About this blog

This blog is all about fly fishing for native trout. On it I cover trip reports, fishing tactics, conservation, the latest news about native trout species and much more. This site provides a companion to my web page nativetroutflyfishing.com.


Wednesday, August 13, 2008

Back to the begining...

I ended up having a bit of free time today so of course fishing ended up working its way into my schedule. The day started out with a fruitless trip out to the Olympic Peninsula for chinook salmon and some retribution was needed. My thoughts immediately went to the local cutthroat pond. This place has special meaning for me, as it is where it all started. I learned how to fly fish here and gained a love for native trout species. All of the fish inhabiting this pond are native coastal cutthroat which generally hit flies with reckless abandon and fight like there is no tomorrow. What more can a fly fisherman ask for in a fish...

The local pond

The only problem with the pond during this time of the year is the excessive weed growth, which makes getting to and landing any fish no small task. However it also increases the productivity of the pond and when I got there, a decent damsel hatch was in progress and the fish were actively feed on the surface. I started out with a damsel dry and rose a fish on the first cast, but things slowed down after that. This led me to switch to a zug bug nymph and it was game on.

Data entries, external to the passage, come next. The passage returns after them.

/-- VALE_CMD_DONE: the running command of a vale ends; CLOSE ends once its sweep has scrubbed (R121, R135, R150). -/
def execValeCmdDone (v : Fin 64) (s : State) : Out :=
  let k := v.val
  let op := mget s.world.run k 0
  .next (if op = 0 then s
    else if op = 4 then
      if s.pot.op = 4 ∧ s.pot.owner = 64 + k ∧ s.pot.step = 6 then (s.endEpoch.freeVale k).raise .world 0 8 else s
    else
      let s1 := if mget s.world.bad k 0 = 0 then s else s.recErr .world 0 Code.VALE_LOAD ridMgr 0x104
      let s2 := { s1 with world := { s1.world with run := mset s1.world.run k 0 0, bad := mset s1.world.bad k 0 0 } }
      (s2.wr WORLD.VALE_STAT.busy 0 (b := k)).raise .world 0 8)

/-! ### Owner attributes (R145) -/

/-- A write of DMA_OWNERk: refused with WORLD_OWNER while the engine has a job in flight, and for values that name no
instance, Sealed vale or pool (R145). -/
def State.dmaOwner (s : State) (w : Who) (k v : Nat) : State :=
  let off := 0x140 + 4 * k
  s.onWrite w .world 0 off v (fun t =>
    let o := v % 256
    if t.job 2 k ≠ none ∨ (128 ≤ o ∧ o ≤ 254) ∨ (64 ≤ o ∧ o < 128 ∧ t.rd WORLD.VALE_STAT.state (b := o - 64) ≠ 2) then
      t.worldRefuse w Code.WORLD_OWNER off
    else t.wr WORLD.DMA_OWNER.owner o 0 k)

/-- DMA_OWNER_WRITE (R145). -/
def execDmaOwnerWrite (w : Who) (k : Fin 8) (v : Word) (s : State) : Out := .next (s.dmaOwner w k.val v.toNat)

end Sys2Proof.Machine
end

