-- ==== Sys2Proof/Machine/Isolation.lean ====
section
/-! DEFINITION. Instances: their allocation and life, quiesce, function-level reset, views, mailboxes, interrupts' rearm, and the secure watchdog
(R118 to R127, R147 to R149). -/

namespace Sys2Proof.Machine

/-! ### Allocation (R120, R451) -/

/-- The instance INST_SEL names. -/
def State.selInst (s : State) : Nat := s.rd MGR.INST_SEL.inst

/-- Instances 1 to 63 other than k that hold an allocation. -/
def State.holders (s : State) (k : Nat) : List Nat := (List.range 64).filter (fun j => decide (j ≠ 0 ∧ j ≠ k) && s.instState j != 0)

/-- Sum of an ALLOC field over the other holders. -/
def State.heldSum (s : State) (k : Nat) (f : Fld) : Nat := ((s.holders k).map (fun j => s.rd f (b := j))).sum

/-- Whether a mask register of k shares a bit with that of another holder. -/
def State.clash (s : State) (k : Nat) (f : Fld) (j : Nat := 0) : Bool :=
  (s.holders k).any (fun i => s.rd f 0 j i &&& s.rd f 0 j k != 0)

/-- Whether haptic channels are asked for without their surface (R120 row 8). -/
def State.haptAlone (s : State) (k : Nat) : Bool :=
  (List.range 32).any (fun c => bit (s.rd MGR.ALLOC_HAPT.channels (b := k)) c && !bit (s.rd MGR.ALLOC_SURF.surfaces (b := k)) (c / 4))

/-- Whether a layer of the mask is reserved to the manager's station layout (R254). -/
def State.layerReserved (s : State) (k h : Nat) : Bool :=
  (s.rd MGR.ALLOC_LAYER.layers 0 h k) &&& (bits (s.rd COMP.MGR_LAYERS.reserved (h / 2)) (16 * (h % 2)) 16) != 0

/-- The first row of R120 that the allocation of k fails, rows 1 to 10. -/
def State.poolRow (s : State) (k : Nat) : Option Nat :=
  let g := fun (f : Fld) => s.rd f (b := k)
  if 4096 < g MGR.ALLOC_RINGS.count ∨ 262144 < 4096 + s.heldSum k MGR.ALLOC_RINGS.count + g MGR.ALLOC_RINGS.count then some 1
  else if s.clash k MGR.ALLOC_HEADS.heads then some 2
  else if (List.range 8).any (fun h => s.clash k MGR.ALLOC_LAYER.layers h || s.layerReserved k h) then some 3
  else if 64 < s.rd GFX.MGR_ALLOC.contexts + s.heldSum k MGR.ALLOC_GPU.contexts + g MGR.ALLOC_GPU.contexts ∨
      256 < s.rd GFX.MGR_ALLOC.share + s.heldSum k MGR.ALLOC_GPU.share + g MGR.ALLOC_GPU.share then some 4
  else if 64 < s.heldSum k MGR.ALLOC_AUDIO.streams + g MGR.ALLOC_AUDIO.streams then some 6
  else if s.clash k MGR.ALLOC_SURF.surfaces then some 7
  else if s.clash k MGR.ALLOC_HAPT.channels || s.haptAlone k then some 8
  else if s.clash k MGR.ALLOC_CAM.ports then some 9
  else if s.clash k MGR.ALLOC_PIN0.gpio_lo || s.clash k MGR.ALLOC_PIN1.gpio_enc || s.clash k MGR.ALLOC_PIN2.din then some 10
  else none

/-- The pins of an allocation, by pin index (R120, R434). -/
def State.allocPins (s : State) (k : Nat) : List Nat :=
  (List.range 32).filter (fun i => bit (s.rd MGR.ALLOC_PIN0.gpio_lo (b := k)) i) ++
    ((List.range 32).filter (fun i => bit (s.rd MGR.ALLOC_PIN1.gpio_enc (b := k)) i)).map (· + 32) ++
    ((List.range 32).filter (fun i => bit (s.rd MGR.ALLOC_PIN2.din (b := k)) i)).map (· + 64)

/-- Take the class B reservation of an instance: its bucket begins full (R162, R167). -/
def State.admitInst (s : State) (k rate : Nat) : State :=
  let s1 := (s.bucketFill (instBucket k)).wr DRAMQ.ADMIT_USED.used (s.rd DRAMQ.ADMIT_USED.used + rate)
  if rate = 0 then s1
  else ({ s1 with mem := { s1.mem with admSeq := s1.nextAdmission } }).wr DRAMQ.RES_STAT.admit_seq s.nextAdmission (b := k)

/-- The class B reservation of an instance ends; its capacity is free at once (R167). -/
def State.freeBw (s : State) (k : Nat) : State :=
  let s1 := (s.wr DRAMQ.ADMIT_USED.used (s.rd DRAMQ.ADMIT_USED.used - s.rd MGR.ALLOC_BW.rate (b := k))).wr DRAMQ.RES_STAT.admit_seq 0 (b := k)
  let b := instBucket k
  if s1.mem.broken.contains b then
    let s2 := { s1 with mem := { s1.mem with broken := s1.mem.broken.filter (· != b) } }
    (s2.wr DRAMQ.RES_STAT.broken 0 (b := k)).wr DRAMQ.BROKEN_INST.inst (clrBit (s2.rd DRAMQ.BROKEN_INST.inst) k)
  else s1

/-! ### Instance commands (R118) -/

/-- A write of INST_CMD whose op is allowed from the instance's state (R118). -/
def State.instCmd (s : State) (w : Who) (op : Nat) (scrub : Bool) (from_ : Nat → Bool) (k : State → Nat → State) : State :=
  s.onWrite w .mgr 0 0x104 (op + (if scrub then 256 else 0)) (fun t =>
    let i := t.selInst
    if t.on MGR.INST_STAT.busy (b := i) || !from_ (t.rd MGR.INST_STAT.state (b := i)) then t.refuse .mgr 0 Code.INST_STATE w.rid 0x104
    else k t i)

/-- CREATE (R120). -/
def State.instCreate (s : State) (w : Who) : State :=
  s.instCmd w 1 false (· == 0) (fun t k =>
    match t.poolRow k with
    | some r => t.refuse .mgr 0 Code.INST_POOL w.rid r
    | none =>
      let rate := t.rd MGR.ALLOC_BW.rate (b := k)
      if t.rd DRAMQ.ADMIT_CAP.cap < t.rd DRAMQ.ADMIT_USED.used + rate then t.refuse .mgr 0 Code.INST_BW_ADMIT w.rid 11
      else
        let t1 := ((t.gfxAccount.wr MGR.INST_STAT.state 1 (b := k)).count .mgr 0 0).admitInst k rate
        let t2 := (t1.resizeCtx k (t1.rd MGR.ALLOC_GPU.contexts (b := k)))
        (t2.allocPins k).foldl (fun u i => u.pinChange i k) t2)

/-- INST_CREATE (R120). -/
def execInstCreate (w : Who) (s : State) : Out := .next (s.instCreate w)

/-- START: doorbells and views work, its fences are no longer abandoned, and its events are numbered from 0 (R118, R197, R217). -/
def State.instStart (s : State) (w : Who) : State :=
  s.instCmd w 2 false (· == 1) (fun t k =>
    ({ t with evSeq := mset t.evSeq k 0 0, rings := { t.rings with aband := mset t.rings.aband k 0 0 } }).wr MGR.INST_STAT.state 2 (b := k))

/-- INST_START (R118). -/
def execInstStart (w : Who) (s : State) : Out := .next (s.instStart w)

/-! ### Quiesce (R121, R122) -/

/-- Commit packets of an instance that wait on fences end with FENCE_ABANDONED (R122, R260). -/
def State.dropCommits (s : State) (k : Nat) : State :=
  let mine := ((List.range 8).map s.pend).flatten.filter (fun p => ringInst p.ring == k && !s.packetMet p)
  let keys := (mine.map (fun p => (List.range p.recs.length).map (packetWait p))).flatten
  ({ s with rings := { s.rings with waits := s.rings.waits.map (fun (x : Wait) =>
      if keys.contains x.key && !x.met && x.code == 0 then { x with code := Code.FENCE_ABANDONED } else x) } }).discardAll
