/-- EXIT_STEP_TIMEOUT: an exit step has missed its limit of 10 ms, in step 4 of 1 ms for a domain, in step 2 for each attempt; in step 1, the fixed
rail numbered from 4 as in R98 that is not good (R90, R98). -/
def execExitStepTimeout (rail : Fin 5) (s : State) : Out :=
  let k := s.rd PWR.STATE.step
  let bad := fun (t : State) => (t.wr PWR.EXIT_STAT.failed_step k).recErr .pwr 0 Code.PWR_EXIT_STEP ridBlock k
  .next (if !s.stepFor (ms (if k = 4 then 1 else 10)) then s
    else if s.exitAt 1 then (bad s).railFault (4 + rail.val)
    else if s.exitAt 2 then
      if s.rd PWR.EXIT_STAT.osc_attempts < 3 then (s.toStep 2).wr PWR.EXIT_STAT.osc_attempts (s.rd PWR.EXIT_STAT.osc_attempts + 1)
      else (bad s).lowPower 4
    else if s.exitAt 3 || s.exitAt 4 then (bad s).coldStart
    else s)

/-! ### Rail faults (R98) -/

/-- RAIL_ACK_TIMEOUT: the last command to a rail is not acknowledged within 1 ms (R98). -/
def execRailAckTimeout (n : Fin 4) (s : State) : Out :=
  let k := n.val
  .next (if !s.railOut k || !s.past (mget s.pwr.slewAt k 0) (ms 1) then s
    else
      let s1 := s.wr PWR.RAIL_STAT.fault 1 0 k
      (if s.exitAt 1 then (s1.wr PWR.EXIT_STAT.failed_step 1).recErr .pwr 0 Code.PWR_EXIT_STEP ridBlock 1 else s1).railFault k)

/-- FIXED_RAIL_FAULT: the good signal of a fixed main rail, numbered from 4 as in R98, falls in Run or Idle (R98). -/
def execFixedRailFault (n : Fin 5) (s : State) : Out := .next (if s.rd PWR.STATE.state ≤ 1 ∧ s.pins.pwrGood then s.railFault (4 + n.val) else s)

/-! ### Temperature (R99) -/

/-- Hardware shutdown temperature, in quarter degrees (R43). -/
def Variant.shutdown : Variant → Int
  | .e96 => 540
  | _ => 500

/-- The highest of the sensor readings, in quarter degrees, and the sensor that shows it: of several the lowest number, DESIGN CHOICE, log 174. -/
def hottest : List (BitVec 11) → Int × Nat
  | [] => (-1024, 0)
  | t :: l => let (m, k) := hottest l; if l.isEmpty || decide (m ≤ t.toInt) then (t.toInt, 0) else (m, k + 1)

/-- TEMP_SAMPLE: the sixteen sensors are sampled (R99). -/
def State.tempSample (s : State) (temps : Vector (BitVec 11) 16) : State :=
  let (m, k) := hottest temps.toList
  let old := toSigned 11 (s.rd PWR.TEMP_MAX.temp)
  let thr := toSigned 11 (s.rd PWR.TEMP_WARN.threshold)
  let s1 := (s.wr PWR.TEMP_MAX.temp (ofSigned 11 m)).wr PWR.TEMP_MAX.sensor k
  let s2 := if old < thr ∧ thr ≤ m then (s1.count .pwr 0 13).raise .pwr 0 13 else s1
  let hot := fun (t : State) => ({ t with pwr := { t.pwr with hot := true } }).hvSync
  if s2.variant.shutdown + 40 ≤ m then (if s2.pwr.hot ∧ s2.pwr.rails ≤ 2 then s2 else hot (s2.shutDown 9 s2.pwr.vin 2))
  else if s2.variant.shutdown ≤ m ∧ !s2.pwr.hot then hot (((s2.mainReset 9).railTo 0 0).railTo 1 0)
  else s2

/-- TEMP_SAMPLE (R99). -/
def execTempSample (temps : Vector (BitVec 11) 16) (s : State) : Out := .next (s.tempSample temps)

/-- THERMAL_RESTART: TEMP_MAX is 15 K below the shutdown temperature, and the main domain may boot (R99). -/
def execThermalRestart (s : State) : Out :=
  .next (if s.pwr.hot ∧ toSigned 11 (s.rd PWR.TEMP_MAX.temp) + 60 ≤ s.variant.shutdown then
      { s with pwr := { s.pwr with hot := false } }
    else s)

/-! ### Clocks (R103) -/

/-- REF_LOST: the 38.4 MHz reference has stopped in Run; every running head is concerned (R103, R223). -/
def execRefLost (s : State) : Out :=
  .next (if !s.pwr.osc ∨ 2 ≤ s.rd PWR.STATE.state then s
    else
      let s1 := { s with pwr := { s.pwr with osc := false } }
      let s2 := ((s1.recErr .clk 0 Code.CLK_REF_LOST ridBlock 0).count .clk 0 24).raise .clk 0 9
      s2.faultLine Code.CLK_REF_LOST .clk 0 (((List.range 8).filter s.running).map (fun h => 2 ^ h)).sum)

/-- PLL_UNLOCK: a PLL loses lock; for a head's PLL the safety island is told (R103, R223). -/
def execPllUnlock (k : Fin 24) (s : State) : Out :=
  let n := k.val
  .next (if !s.on CLK.PLL_STAT.lock 0 n then s
    else
      let s1 := s.wr CLK.PLL_STAT.lock 0 0 n
      let s2 := if n < 8 then s1.wr HEAD.HEAD_STAT.pll_lock 0 n else s1
      let s3 := ((s2.recErr .clk 0 Code.CLK_PLL_UNLOCK ridBlock n).count .clk 0 n).raise .clk 0 8
      s3.faultLine Code.CLK_PLL_UNLOCK .clk 0 (if n < 8 then 2 ^ n else 0))

/-- PLL_RELOCK (R103). -/
def execPllRelock (k : Fin 24) (s : State) : Out :=
  let n := k.val
  .next (if s.on CLK.PLL_STAT.enabled 0 n && !s.on CLK.PLL_STAT.lock 0 n && s.pwr.osc then
      let s1 := s.wr CLK.PLL_STAT.lock 1 0 n
      if n < 8 then s1.wr HEAD.HEAD_STAT.pll_lock 1 n else s1
    else s)

/-- XTAL32_STOP: the 32.768 kHz crystal stops (R103, R438). -/
def execXtal32Stop (s : State) : Out :=
  .next (if s.pwr.xtal then ({ s with pwr := { s.pwr with xtal := false } }).raise .clk 0 10 else s)

/-! ### Harts (R83, R147) -/

/-- Replace what is held of a hart. -/
def State.putHart (s : State) (h : Nat) (c : Hart) : State := { s with world := { s.world with harts := mset s.world.harts h c {} } }

/-- HART_WFI (R83). -/
def execHartWfi (h : Fin 16) (s : State) : Out := .next (s.putHart h.val { s.hart h.val with wfi := true })

/-- JTAG_HALT: a hart is halted or released (R147). -/
def execJtagHalt (h : Fin 16) (halted : Bool) (s : State) : Out := .next (s.putHart h.val { s.hart h.val with halted := halted })

end Sys2Proof.Machine
end

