-- ==== Sys2Proof/Machine/Reads.lean ====
section
/-! DEFINITION. Reads of registers: the values that are computed when they are read, the header, counters and snapshots, 64-bit values and
the reads that have an effect (R50 to R53, R55, R57, R61 to R65). -/

namespace Sys2Proof.Machine

/-- Whether the device is in Idle: in Run with every hart in WFI and no work for the engines (R83). -/
def State.idle (s : State) : Bool :=
  s.rd PWR.STATE.state == 0 && s.pwr.mainUp && s.allWfi && s.rings.jobs.all (fun e => e.2.isNone) && s.gfx.cur.all (fun e => e.2.isNone) &&
    s.comp.busy.isEmpty && !s.rings.ctx.any (fun e => e.2.st == 2)

/-- Line a head is at, from its last frame start (R297). -/
def State.lineNow (s : State) (h : Nat) : Nat :=
  match (s.head h).start with
  | none => s.rd HEAD.HEAD_STAT.line h
  | some t =>
    if !s.running h then s.rd HEAD.HEAD_STAT.line h
    else
      let n := (s.now - t) * vtotal (s.hv h) / max 1 (s.periodNs h)
      let act := s.rd HEAD.TIM_V.vact h
      if s.on HEAD.HEAD_STAT.vblank h then clamp act (vtotal (s.hv h) - 1) n else min n (act - 1)

/-- Node shown by NODE_SEL, as the index into nodes then keys (R386). -/
def State.selNode (s : State) (p : Nat) : Nat :=
  let n := s.rd TOUCH.NODE_SEL.node (2 * p)
  if 8192 ≤ n then s.touchT p * s.touchR p + (n - 8192) else n

/-- The value a read finds in a field of element j in bank k: computed for the fields that follow something else, the stored one otherwise. A clock
domain stops while the PLL or the reference that feeds it does not run (R103). -/
def State.live (s : State) (f : Fld) (i j k : Nat) : Nat :=
  let plain := s.rdReg f i j k
  match f.blk with
  | .mgr => if f = MGR.FORCED_BITS.rings then mget s.inst.forced (k * 128 + s.rd MGR.FORCED_SEL.word (b := k)) 0 else plain
  | .pot =>
    if f = POT.TABLE_BASE.base_lo then s.variant.tableBase % 2 ^ 32
    else if f = POT.TABLE_BASE.base_hi then s.variant.tableBase / 2 ^ 32
    else if f = POT.SHARE_CUR.mask then mget s.pot.shareMask (s.rd POT.SHARE_READ.group) 0
    else plain
  | .dram =>
    if f = DRAM.CE_RANK.count then min 65535 (s.recentCe i j).length
    else if f = DRAM.SPARE_STAT.done_64k then (if s.rd DRAM.SPARE_STAT.state i = 1 then min 65535 (s.copyLine i / 1024) else plain)
    else plain
  | .swdt =>
    if f = SWDT.SWDT_STAT.running then
      b2n (s.on SWDT.SWDT_CTRL.enable && !s.swdtPaused && s.rd SWDT.REMAIN.ms != 0)
    else if f = SWDT.SWDT_STAT.paused then b2n s.swdtPaused
    else plain
  | .boot =>
    if f = BOOT.FB_DATA.data then s.otpWord (s.rd BOOT.FB_INDEX.word * 4)
    else if f = BOOT.KEY_REVOKE.revoke then s.revoked
    else plain
  | .pwr =>
    if f = PWR.STATE.state then (if s.idle then 1 else plain)
    else if f = PWR.AON_BUDGET.estimate_ua then s.aonBudget
    else if f = PWR.RAIL_STAT.now_mv then s.nowMv j
    else plain
  | .clk =>
    if f = CLK.REF_STAT.ref38_ok then b2n s.pwr.osc
    else if f = CLK.REF_STAT.ref32_ok then b2n s.pwr.xtal
    else if f = CLK.REF_STAT.ref32_backup then b2n (!s.pwr.xtal)
    else
      let d := (Config.domain k s.free).toNat
      let src := bits d 1 5
      let clocked := if src < 24 then s.on CLK.PLL_STAT.lock 0 src else if src = 31 then s.pwr.osc else true
      if f = CLK.DOM_STAT.running then b2n ((s.on CLK.DOM_CTRL.force_on (b := k) || bit d 0) && clocked)
      else if f = CLK.PLL_STAT.mhz ∧ (j = 17 ∨ j = 20) then (if s.on CLK.PLL_STAT.lock 0 j then s.pllSet j else plain)
      else if f = CLK.PLL_STAT.mhz ∧ j < 8 ∧ s.on CLK.PLL_STAT.lock 0 j then pclkNum (s.hv j) / pclkDen (s.hv j) / 1000000
      else if f = CLK.DOM_STAT.source then bits d 1 5
      else if f = CLK.DOM_STAT.mhz then bits d 6 16
      else plain
  | .time =>
    if f = TIME.DEVTIME.time then s.now
    else if f = TIME.MTIME.mtime then s.mtime
    else if f = TIME.TIME_STAT.tick_src then (if s.pwr.xtal then 0 else if s.pwr.osc then 1 else 2)
    else plain
  | .gfx =>
    if f = GFX.CREDIT.credit then ofSigned 32 (s.creditNow k / 16000)
    else if f = GFX.CTX_STAT.comp then b2n (s.isComp k)
    else if f = GFX.CTX_STAT.state then s.ctxState k
    else if f = GFX.BIN_CFG.fe1_blocks then 128 - s.binParts.1 - s.binParts.2
    else plain
  | .comp =>
    if f = COMP.LAYER_STAT.owner then s.layerOwner (2 * i + k / 16) (k % 16)
    else if f = COMP.LAYER_STAT.reserved then b2n (bit (s.rd COMP.MGR_LAYERS.reserved i) k)
    else plain
  | .basin => if f = BASIN.NEED.need then s.need j else if f = BASIN.GRAN_FREE.free then s.granFree else plain
  | .cap => if f = CAP.RX_STAT.active then b2n (s.capActive i) else plain
  | .head => if f = HEAD.PERIOD_NS.ns then s.periodNs i else if f = HEAD.HEAD_STAT.line then s.lineNow i else plain
  | .safe =>
    if f = SAFE.ALARM_STAT.sounding then b2n s.alarmSounds
    else if f = SAFE.ALARM_STAT.pattern then s.alarmSync.alarm.pattern
    else plain
  | .touch =>
    let t := s.touchSt (i / 2)
    let n := s.selNode (i / 2)
    if f = TOUCH.NODE_DATA.raw then t.raw.getD n 0
    else if f = TOUCH.NODE_DATA.baseline then t.base.getD n 0
    else if f = TOUCH.NODE_DELTA.delta then ofSigned 16 (t.delta.getD n 0)
    else if f = TOUCH.NODE_DELTA.suspect then b2n (t.suspect.getD n false)
    else if f = TOUCH.NODE_DELTA.excluded then b2n (s.isExcl (i / 2) n)
    else if f = TOUCH.NODE_DELTA.reference then (((s.surface (i / 2)).refs.getD []).getD n 0) / 4
    else plain
  | .hapt => if f = HAPT.HS_NOW.ports then s.slewPorts else plain
  | .gpio =>
    if f = GPIO.GPIO_CFG.in_ then b2n (s.gpioIn j)
    else if f = GPIO.UART_STAT.tx_level then (s.uartTx j).length
    else if f = GPIO.UART_STAT.rx_level then (mget s.ctl.uRx j []).length
    else plain
  | _ => plain

/-- The bits of a part as a read returns them: write-only fields and the actions of header registers read 0 (R51). -/
def State.partLive (s : State) (p : Part) (i k : Nat) : Nat :=
  if p.fld.acc = .wo then 0 else p.half (s.live p.fld i p.elt k <<< p.fld.lo)

/-- A counter now: those of cluster-microseconds run on while a job does (R252). -/
def State.counterNow (s : State) (b : Blk) (i j : Nat) : Nat :=
  s.counter b i j + (if b = .gfx ∧ (j = 11 ∨ j = 12) then s.clusterNs (j - 11) / 1000 else 0)

/-- Counter area of a page: live counters, then SNAP_SEQ, SNAP_TIME and the snapshot copies, kept as counters 120 and 121 of the snapshot
map; slots beyond PG_CAP.counters read 0 (R64, R65). -/
def State.counterWord (s : State) (b : Blk) (i off : Nat) : Nat :=
  let half := fun (x : Nat) => if off % 8 = 0 then x % 2 ^ 32 else x / 2 ^ 32 % 2 ^ 32
  let snap := fun (j : Nat) => half (mget s.snap (ctrKey (b.page i) j) 0)
  if off < 0x810 then 0
  else if off < 0xC00 then
    let j := (off - 0x810) / 8
    if j < b.counters i then half (s.counterNow b i j) else 0
  else if off < 0xC08 then snap 120
  else if off < 0xC10 then snap 121
  else
    let j := (off - 0xC10) / 8
    if j < b.counters i then snap j else 0

/-- The register at a defined offset as a read finds it now (R55, R57, R61 to R63). No block chapter gives PG_CAP.block_cap a value: it reads 0,
DESIGN CHOICE (log 170). -/
def State.regValue (s : State) (b : Blk) (i off : Nat) : Nat :=
  if off = 0x000 then b.typeCode * 65536 + i * 256 + 1
  else if off = 0x004 then b.counters i * 256 + b2n b.lockable * 2 + b2n b.shadowed
  else if off = 0x018 then s.evPend b i
  else if off = 0x01C then 0
  else if (off = 0x020 ∨ off = 0x024) ∧ !b.shadowed then 0
  else if off = 0x034 ∧ !b.lockable then 0
  else if 0x800 ≤ off then s.counterWord b i off
  else
    let k := s.bankAt b i off
    let v := (partsAt b i off).foldl (fun n p => n ||| s.partLive p i k) 0
    if off = 0x024 then v + b.boundary * 256 + 2 * b2n (s.on (HDR.pending b) i) else v

/-- Which half of a 64-bit value an offset is, if it is one: true for the upper (R53, R64). -/
def halfAt (b : Blk) (i off : Nat) : Option Bool :=
  if 0x800 ≤ off then (if off < 0x810 then none else some (off % 8 != 0))
  else ((partsAt b i off).find? (fun p => p.fld.wide)).map (fun p => p.hi)

/-- A read of a register that stands: LO latches the upper half, HI returns the latched one (R53). -/
def State.plainRead (s : State) (w : Who) (b : Blk) (i off : Nat) : State :=
  match halfAt b i off with
  | some false => (s.latchHi w b i off (s.regValue b i (off + 4))).okResp (s.regValue b i off)
  | some true =>
    match s.latchedHi w b i (off - 4) with
    | some h => (s.unlatch w b i).okResp h
    | none => s.okResp (s.regValue b i off)
  | none => s.okResp (s.regValue b i off)

/-- A read that moves something on: LSRAM_DATA, LOG_DATA, LOG_LOST, PSET_DATA and UART_RX (R319, R335, R414, R436). -/
def State.movingRead (s : State) (w : Who) (b : Blk) (i off : Nat) : Option State :=
  match b with
  | .lantern => if off = 0x104 then some (s.lsramRead .clean) else none
  | .safe =>
    if off = 0x15C then some (s.logDataRead w)
    else if off = 0x158 then
      let t := s.okResp (s.regValue b i off)
      some (if w = .mgr then t.wr SAFE.LOG_LOST.count 0 else t)
    else none
  | .audio => if off = 0x118 then some (s.psetAccess w none) else none
  | .gpio => if off = 0x588 then some (s.uartRead 0) else if off = 0x5A8 then some (s.uartRead 1) else none
  | _ => none

/-- A 32-bit read of an offset of a page (R47, R49, R50). -/
def State.readWord (s : State) (w : Who) (b : Blk) (i off : Nat) : State :=
  match s.reach w b i off false with
  | .bad t => t
  | .good _ =>
    if b = .mgr ∧ 0x400 ≤ off ∧ off < 0x510 then (if off % 4 ≠ 0 then s.mbSize w (off - 0x400) false else s.mbRead w (off - 0x400))
    else if off % 4 ≠ 0 then s.refuse b i Code.REG_SIZE w.rid off
    else if !offsetDefined b i off then s.refuse b i Code.REG_UNMAPPED w.rid off
    else if (b = .enc ∨ b = .gpio) && !s.pinReach w b off then s.refuse b i Code.REG_PERM w.rid off
    else (s.movingRead w b i off).getD (s.plainRead w b i off)

/-- REG_READ_LO_LATCH: a read of the lower half of a 64-bit value (R53). -/
def execRegReadLoLatch (w : Who) (page : Fin 256) (off : BitVec 12) (s : State) : Out :=
  .next (match blkOfPage page.val with
    | some (b, i) => s.readWord w b i off.toNat
    | none => s.potRefuse Code.POT_UNBACKED w.rid (0x3000000000 + page.val * 0x1000 + off.toNat))

end Sys2Proof.Machine
end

My first cutthroat of the day

The cutthroat appeared to be averaging about 8-10" this year and while the hatch was in progress it was some fast fishing with hits on most every cast. However the ratio of fish caught to lost due to the weeds was extremely high with about 2/3 fish shaking loose.

Another coastal cutthroat

I still managed to get about 10 cutthroat in a couple of hours of fishing including a couple 12" or better making for some fun on a a 2wt.